Strivacity Fusion now provides self-service registration and login for customers using Facebook, Google, Twitter, Github, and Microsoft Logins. Fusion can now use the authentication and authorization services from these social providers and can also synchronize and store customer social attributes within the Strivacity Identity Store.

Consent Management

Strivacity Fusion now includes Consent Management which makes it easy for to add option or mandatory opt in or opt out consents to the customer registration process. Fusion then stores receipts for those consents so that admins can see when they were granted and when they were revoked.

Customers can then use Self-Service Account Management to manage those consents as they wish to opt in or opt out.

Anonymous Visitor and Consent API

Strivacity Fusion now has an Anonymous Visitor API that can create, update, get and delete anonymous visitor information and create, update, get and delete consents associated with anonymous visitors.

Dashboard Updates

The dashboard now has new widgets that show the number of social logins (by provider), the number of social registrations (by provider), consents granted/revoked, and total number of anonymous visitors (to a web application).

Add and Manage Additional Identity Stores

You can now add and manage additional instances of the Strivacity Identity Store (Fusion's own built-in identity store).
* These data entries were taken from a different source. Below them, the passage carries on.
-- ==== Sys2Proof/Machine/LegacyFamily.lean ====
section
/-! DEFINITION. CAN, LIN and FlexRay controllers and transceiver error pins (R244 to R262). -/

namespace Sys2Proof.Machine

open Sys2Proof

/-- Whether the bus controllers run: not in reset, while the rails come up, or under Lowland (Table 10.6). -/
def State.busesRun (s : State) : Bool := s.awake

/-! ### CAN (R244 to R253) -/

/-- Whether controller `n` is on the bus: enabled, and not in bus-off. -/
def State.canRuns (s : State) (n : Nat) : Bool :=
  s.busesRun && s.canOn s.keyEpoch n && decide ((s.can n).wait = .none) && decide (s.stat (0x7000 + n) 0x20 ≠ 4)

/-- The controller takes part in the bus: its state and error counters, frozen on a member that only listens (R252). -/
def State.canState (s : State) (n tec rec_ : Nat) : State :=
  if s.drives (outCan n) then
    ((s.setStat (0x7000 + n) 0x21 (min tec 255)).setStat (0x7000 + n) 0x22 (min rec_ 255)).setStat (0x7000 + n) 0x20
      (if 128 ≤ tec ∨ 128 ≤ rec_ then 3 else 2)
  else s.setStat (0x7000 + n) 0x20 5

/-- Whether a format is enabled on controller `n` (R247). -/
def State.formatOn (s : State) (n : Nat) (f : BusFrame) : Bool :=
  let m := s.reg (0x7000 + n) 2
  decide (f.fmt = 0) || (decide (f.fmt = 3) && bitOf m 1) || (decide (f.fmt ≠ 0) && decide (f.fmt ≠ 3) && bitOf m 0)

/-- A frame as controller `n` keeps it: its bus, and its stamp less the entered delay (R245). -/
def State.canFrame (s : State) (n : Nat) (f : BusFrame) : BusFrame :=
  { f with kind := 1, bus := n, stamp := f.stamp - s.reg (0x7000 + n) 0x14 }

/-- A frame valid under its standard: acceptance filtering, then its key and Ford (R244, R248, R252). -/
def State.canValid (s : State) (n : Nat) (f : BusFrame) : State :=
  if s.canAccepts n f then (s.count64 (0x7000 + n) 0x30 1).busKeyed (0x0100 + n) f else s.count64 (0x7000 + n) 0x31 1

/-- CAN_FRAME_RECEIVED: `fault` is 0 for a valid frame, 1 for a stuff, form or CRC error, 2 for another error; `partner` tells a
frame of the other member; `tec` and `rec_` are the counters that result. -/
def canFrameReceived (n : Nat) (f : BusFrame) (fault : Nat) (partner : Bool) (tec rec_ : Nat) (s : State) : State :=
  if !s.canRuns n then s
  else if !s.formatOn n f then s.count64 (0x7000 + n) 0x3A 1
  else
    let s := s.canState n tec rec_
    if fault = 0 then
      (if partner ∧ s.reg (0x7000 + n) 0x0F ≠ 1 then s else s.canValid n (s.canFrame n f))
    else
      let s := if s.drives (outCan n) then s.count64 (0x7000 + n) 0x37 1 else s
      if fault = 1 then s.count64 (0x7000 + n) 0x39 1 else s

/-- CAN_FRAME_RECEIVED (R244). -/
def execCanFrameReceived (t n : Nat) (f : BusFrame) (fault : Nat) (partner : Bool) (tec rec_ : Nat) (s : State) : Out :=
  happen t (decide (n < 24)) s (canFrameReceived n f fault partner tec rec_)

/-- Entries too old at their next offer (R250). -/
def State.canAged (s : State) (n : Nat) (x : CanEntry) : Bool :=
  let lim := s.reg (0x7000 + n) 0x0E
  decide (lim ≠ 0) && !x.started && decide (x.enq + lim * 1000 < s.time.raw)

/-- CAN_TRANSMIT_OFFER: aged entries leave, and the entry of the lowest arbitration value starts (R249, R250). -/
def canTransmitOffer (n : Nat) (s : State) : State :=
  if s.canRuns n ∧ s.drives (outCan n) ∧ ¬ s.handing (outCan n) ∧ ¬ (s.can n).queue.any CanEntry.started ∧ (s.power.phase ≠ .entering ∨ n < 8) then
    let s := if s.stat (0x7000 + n) 0x20 = 2 ∨ s.stat (0x7000 + n) 0x20 = 3 then s else s.setStat (0x7000 + n) 0x20 2
    let s := s.canRemove n 1 (s.canAged n)
    match offerOf (s.can n).queue with
    | none => s
    | some x => s.modCan n (fun c => { c with queue := modWhere (fun y => decide (y = x)) (fun y => { y with started := true }) c.queue })
  else s

/-- CAN_TRANSMIT_OFFER (R249). -/
def execCanTransmitOffer (t n : Nat) (s : State) : Out := happen t (decide (n < 24)) s (canTransmitOffer n)

/-- A frame completes: it leaves the queue, its removal is journaled, and with self-reception it is offered as received. -/
def State.canSent (s : State) (n : Nat) (x : CanEntry) (stamp : Nat) : State :=
  let s := s.modCan n (fun c => { c with queue := c.queue.filter (fun y => decide (y ≠ x)) })
  let s := (s.count64 (0x7000 + n) 0x32 1).journalRemoval n 0 x
  if s.reg (0x7000 + n) 0x0F = 1 then s.canValid n (s.canFrame n { x.frame with stamp := stamp }) else s

/-- A frame that Lowland sends on CNn completes: the lowest arbitration value of its queue leaves (R399). -/
def State.lowSent (s : State) (n outcome : Nat) : State :=
  let p := s.power
  if bitOf p.lowBuses n ∧ bitOf p.tokens n ∧ outcome = 0 then
    { s with power := { p with lowQueues := modNth p.lowQueues n (fun q =>
        match sortBy (fun (a b : BusFrame) => decide (arbitration a < arbitration b)) q with
        | [] => []
        | x :: _ => q.erase x) } }
  else s

/-- CAN_TRANSMIT_COMPLETE: the started frame completes (`outcome` 0), loses arbitration (1) or meets an error (2), and then
waits to be offered again (R249, R252). -/
def canTransmitComplete (n outcome stamp tec rec_ : Nat) (s : State) : State :=
  if s.power.phase = .quiet then s.lowSent n outcome
  else match (s.can n).queue.find? CanEntry.started with
  | none => s
  | some x =>
    if !s.canRuns n then s
    else
      let s := s.canState n tec rec_
      if outcome = 0 then (s.canSent n x stamp).settleHandovers
      else
        let s := s.modCan n (fun c => { c with queue := modWhere CanEntry.started (fun y => { y with started := false }) c.queue })
        (s.count64 (0x7000 + n) (if outcome = 1 then 0x38 else 0x37) 1).settleHandovers

/-- CAN_TRANSMIT_COMPLETE (R252). -/
def execCanTransmitComplete (t n outcome stamp tec rec_ : Nat) (s : State) : Out :=
  happenAny t (decide (n < 24)) s (canTransmitComplete n outcome stamp tec rec_)

/-- Recovery that the policy, or the limit of bus-offs in a second, calls for (R251). -/
def State.recovery (s : State) (n : Nat) (forced : Bool) : BusOffWait :=
  let v := s.reg (0x7000 + n) 9 % 4
  if forced ∨ v = 2 then .command else if v = 1 then .delay else .sequence

/-- BUS_OFF (R251). -/
def busOff (n : Nat) (s : State) : State :=
  if s.power.phase = .quiet then
    let p := s.power
    if bitOf p.lowBuses n ∧ bitOf p.tokens n then { s with power := { p with busOffs := min 0xFFFFFFFF (p.busOffs + 1) } } else s
  else if !s.canRuns n || !s.drives (outCan n) then s
  else
    let c := s.can n
    let sec := s.time.raw / 1000000000
    let count := if c.second = sec then c.count + 1 else 1
    let lim := s.reg (0x7000 + n) 0x0B
    let forced := c.forced || (decide (lim ≠ 0) && decide (lim ≤ count))
    let s := s.modCan n (fun c => { c with
      queue := c.queue.map (fun x => { x with started := false }), wait := s.recovery n forced, since := s.time.raw,
      second := sec, count := count, forced := forced })
    let s := (s.setStat (0x7000 + n) 0x20 4).count64 (0x7000 + n) 0x36 1
    let s := (s.raiseEvent (0x0100 + n) 0x0801 0).raiseFault (67 + n) true
    if bitOf (s.reg (0x7000 + n) 9) 7 then s.canRemove n 2 (fun _ => true) else s

/-- BUS_OFF (R251). -/
def execBusOff (t n : Nat) (s : State) : Out := happenAny t (decide (n < 24)) s (busOff n)

/-- BUS_OFF_DELAY_EXPIRED (R251). -/
def busOffDelayExpired (n : Nat) (s : State) : State :=
  if (s.can n).wait = .delay ∧ (s.can n).since + s.reg (0x7000 + n) 0x0A * 1000000 ≤ s.time.raw then
    s.modCan n (fun c => { c with wait := .sequence })
  else s

/-- BUS_OFF_DELAY_EXPIRED (R251). -/
def execBusOffDelayExpired (t n : Nat) (s : State) : Out := happen t (decide (n < 24)) s (busOffDelayExpired n)

/-- The request of execRecover. -/
def State.reqRecover (s : State) (c : Caller) (n : Nat) : State :=
  s.dictWrite c (0x7000 + n) 0x0C [1]
    (fun s _ => if s.stat (0x7000 + n) 0x20 = 4 then 0 else 0x0B)
    (fun _ s => s.modCan n (fun c => { c with wait := .sequence, forced := false }))

/-- RECOVER: a write of 0x01 to `7000h+n.0C`, refused with 0x000B outside bus-off (R251). -/
def execRecover (t : Nat) (c : Caller) (n : Nat) (s : State) : Out :=
  happenBy c t (decide (n < 24)) s (fun s => s.reqRecover c n)

/-- BUS_OFF_RECOVERED: the recovery sequence ends (R251). -/
def busOffRecovered (n : Nat) (s : State) : State :=
  if (s.can n).wait = .sequence then
    let s := s.modCan n (fun c => { c with wait := .none })
    (s.setStat (0x7000 + n) 0x20 2 |>.canState n 0 0).clearCause (67 + n)
  else s

/-- BUS_OFF_RECOVERED (R251). -/
def execBusOffRecovered (t n : Nat) (s : State) : Out := happen t (decide (n < 24)) s (busOffRecovered n)

/-! ### LIN (R254 to R258) -/

/-- Channel `n`. -/
def State.lin (s : State) (n : Nat) : LinCtl := nth s.legacy.lin n ⟨0, 0, 0, 0, none, 0, [], none, none⟩

/-- Change channel `n`. -/
def State.modLin (s : State) (n : Nat) (f : LinCtl → LinCtl) : State :=
  { s with legacy := { s.legacy with lin := modNth s.legacy.lin n f } }

/-- The slot entries of schedule `j` of channel `n` as (entry number, its 12 bytes) (R255). -/
def State.linSlots (s : State) (n j : Nat) : List (Nat × Nat) :=
  let v := s.reg (0x7040 + n) (0x10 + j)
  (List.range (v / 256)).map (fun i => (v % 256 + i, s.reg (0x7040 + n) (0x40 + (v % 256 + i))))

/-- Length of a slot in ns. -/
def slotNs (e : Nat) : Nat := subBytes e 4 4 * 1000

/-- Length of a cycle in ns. -/
def cycleNs (l : List (Nat × Nat)) : Nat := l.foldl (fun a x => a + slotNs x.2) 0

/-- Start of the `h`-th header since the base: S + m × C + O_k (R255). -/
def headerStart (base : Nat) (l : List (Nat × Nat)) (h : Nat) : Nat :=
  base + h / l.length * cycleNs l + cycleNs (l.take (h % l.length))

/-- Headers since the base that start before `now`, or at it. -/
def headersBefore (base now : Nat) (l : List (Nat × Nat)) : Nat :=
  if l = [] ∨ now < base ∨ cycleNs l = 0 then 0
  else
    let m := (now - base) / cycleNs l
    m * l.length + ((List.range l.length).filter (fun k => decide (cycleNs (l.take k) < (now - base) % cycleNs l))).length

/-- The transmit PDU of an identifier of channel `n`. -/
def State.linPdu (s : State) (n id : Nat) : Option Nat :=
  ((s.pduDefs s.keyEpoch).find? (fun x => dTx x.2 && decide (dKind x.2 = 2) && decide (dBus x.2 = n)
    && decide (dIdent x.2 % 64 = id))).map Prod.fst

/-- Whether Ford has updated a PDU since it was pulled. -/
def State.updatedPdu (s : State) (t : Option Nat) : Bool :=
  match t with
  | some t => (s.pdu s.keyEpoch t).written && (kfind s.ford.pulled t).isSome
  | none => false

/-- Pull the latest finished image of a PDU. -/
def State.pull (s : State) (t : Option Nat) : State × Option Bytes :=
  match t with
  | none => (s, none)
  | some t =>
    let s := s.settlePdu s.keyEpoch t
    match kfind s.ford.pulled t with
    | some b => (s.modPdu t (fun x => { x with written := false }), some b)
    | none => (s, none)

/-- Send a response on channel `n`, or stay silent until Ford has produced the first (R257). -/
def State.linRespond (s : State) (n id : Nat) : State :=
  let r := s.pull (s.linPdu n id)
  r.1.modLin n (fun x => { x with sent := if s.drives (outLin n) then r.2.map (fun b => (id, b)) else none })

/-- The header of slot `k` of the running schedule (R256, R257): its identifier, none for a silent sporadic slot. -/
def State.linSend (s : State) (n : Nat) (slot : Nat × Nat) : State :=
  let e := slot.2
  let kind := subBytes e 1 1
  let fid := if kind = 3 then 0x3C else if kind = 4 then 0x3D else subBytes e 0 1
  let s := s.setStat (0x7040 + n) 0x21 slot.1
  if kind = 2 ∧ ¬ s.updatedPdu (s.linPdu n fid) then s.modLin n (fun x => { x with header := none, sent := none })
  else
    let follow := (kfind (s.lin n).follow slot.1).getD []
    let id := follow.headD fid
    let s := s.modLin n (fun x => { x with
      header := some (slot.1, id), sent := none,
      follow := if follow.length ≤ 1 then kdel x.follow slot.1 else kins x.follow slot.1 follow.tail })
    if bitOf (subBytes e 2 1) 1 then s.linRespond n id else s

/-- LIN_HEADER_DUE: the working clock has reached the next header's start: it is sent, or omitted when a forward step passed it
(R255, R256). -/
def linHeaderDue (n : Nat) (s : State) : State :=
  let x := s.lin n
  let l := s.linSlots n x.sched
  if !s.busesRun ∨ x.mode ≠ 1 ∨ l = [] then s
  else
    let start := headerStart x.base l x.passed
    if s.workingNs < start then s
    else
      let s := s.modLin n (fun x => { x with passed := x.passed + 1 })
      if start < s.time.stepNs then s.count32 (0x7040 + n) 0x22
      else s.linSend n (nth l (x.passed % l.length) (0, 0))

/-- LIN_HEADER_DUE (R255). -/
def execLinHeaderDue (t n : Nat) (s : State) : Out := happen t (decide (n < 8)) s (linHeaderDue n)

/-- Associated identifiers of an event-triggered slot, lowest first. -/
def linFollow (e : Nat) : List Nat :=
  sortBy (fun a b => decide (a < b)) (((List.range 4).map (fun i => subBytes e (8 + i) 1)).filter (fun x => decide (x < 64)))

/-- A collision in an event-triggered slot: the associated identifiers follow (R256). -/
def State.linCollision (s : State) (n : Nat) : State :=
  match (s.lin n).header with
  | none => s
  | some (k, id) =>
    let e := s.reg (0x7040 + n) (0x40 + k)
    if subBytes e 1 1 = 1 ∧ id = subBytes e 0 1 ∧ (s.lin n).mode = 1 ∧ linFollow e ≠ [] then
      s.modLin n (fun x => { x with follow := kins x.follow k (linFollow e) })
    else s

/-- LIN_FRAME_RECEIVED: `fault` is 0 for a good response, 1 no response, 2 checksum, 3 framing, 4 bit error (R254). -/
def linFrameReceived (n : Nat) (f : BusFrame) (fault : Nat) (s : State) : State :=
  if !s.busesRun ∨ (s.lin n).mode = 0 then s
  else
    let own := match (s.lin n).sent with | some x => decide (x.1 = f.ident % 64) | none => false
    if fault = 0 then
      let s := (s.count64 (0x7040 + n) 0x34 1).modLin n (fun x => { x with header := none })
      if own then s
      else s.busKeyed (0x0140 + n) { f with
        kind := 2, bus := n, ident := f.ident % 64, stamp := f.stamp - s.reg (0x7040 + n) 0x0F }
    else
      let s := s.count64 (0x7040 + n) (0x2F + min fault 4) 1
      if fault = 2 ∨ fault = 3 then s.linCollision n else s

/-- LIN_FRAME_RECEIVED (R254). -/
def execLinFrameReceived (t n : Nat) (f : BusFrame) (fault : Nat) (s : State) : Out :=
  happen t (decide (n < 8)) s (linFrameReceived n f fault)

/-- LIN_SCHEDULE_CHANGE: the cycle in progress has ended, and the committed schedule runs from there (R256). -/
def linScheduleChange (n : Nat) (s : State) : State :=
  let x := s.lin n
  match x.want with
  | none => s
  | some j =>
    if s.workingNs < x.wantAt then s
    else
      (s.modLin n (fun x => { x with sched := j, base := x.wantAt, passed := 0, want := none, follow := [] })).setStat
        (0x7040 + n) 0x0D (time80Of x.wantAt)

/-- LIN_SCHEDULE_CHANGE (R256). -/
def execLinScheduleChange (t n : Nat) (s : State) : Out := happen t (decide (n < 8)) s (linScheduleChange n)

/-- LIN_HEADER_RECEIVED: a responder answers an identifier it publishes (R257). -/
def linHeaderReceived (n id : Nat) (s : State) : State :=
  if s.busesRun ∧ (s.lin n).mode = 2 ∧ bitOf (s.reg (0x7040 + n) 0x20) (id % 64) then s.linRespond n (id % 64)
  else s.modLin n (fun x => { x with sent := none })

/-- LIN_HEADER_RECEIVED (R257). -/
def execLinHeaderReceived (t n id : Nat) (s : State) : Out := happen t (decide (n < 8)) s (linHeaderReceived n id)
As an example, this is useful if for example you wanted to use Fusion to manage multiple applications and each application uses its own separate and isolated identity store.

Customize SMS Wording and Alpha Tags

You can now add custom wording to the SMS notifications for Multi-Factor Authentication (and enrollment) and request Alpha Tags for SMS messages (supported by most carriers in most countries).

Session Management

Both administrators and customers can now view and terminate sessions within the admin console or Self-Service account management. Both roles can now viewing the browser type, the geographic location and the IP address from where the session originated and end the session if required.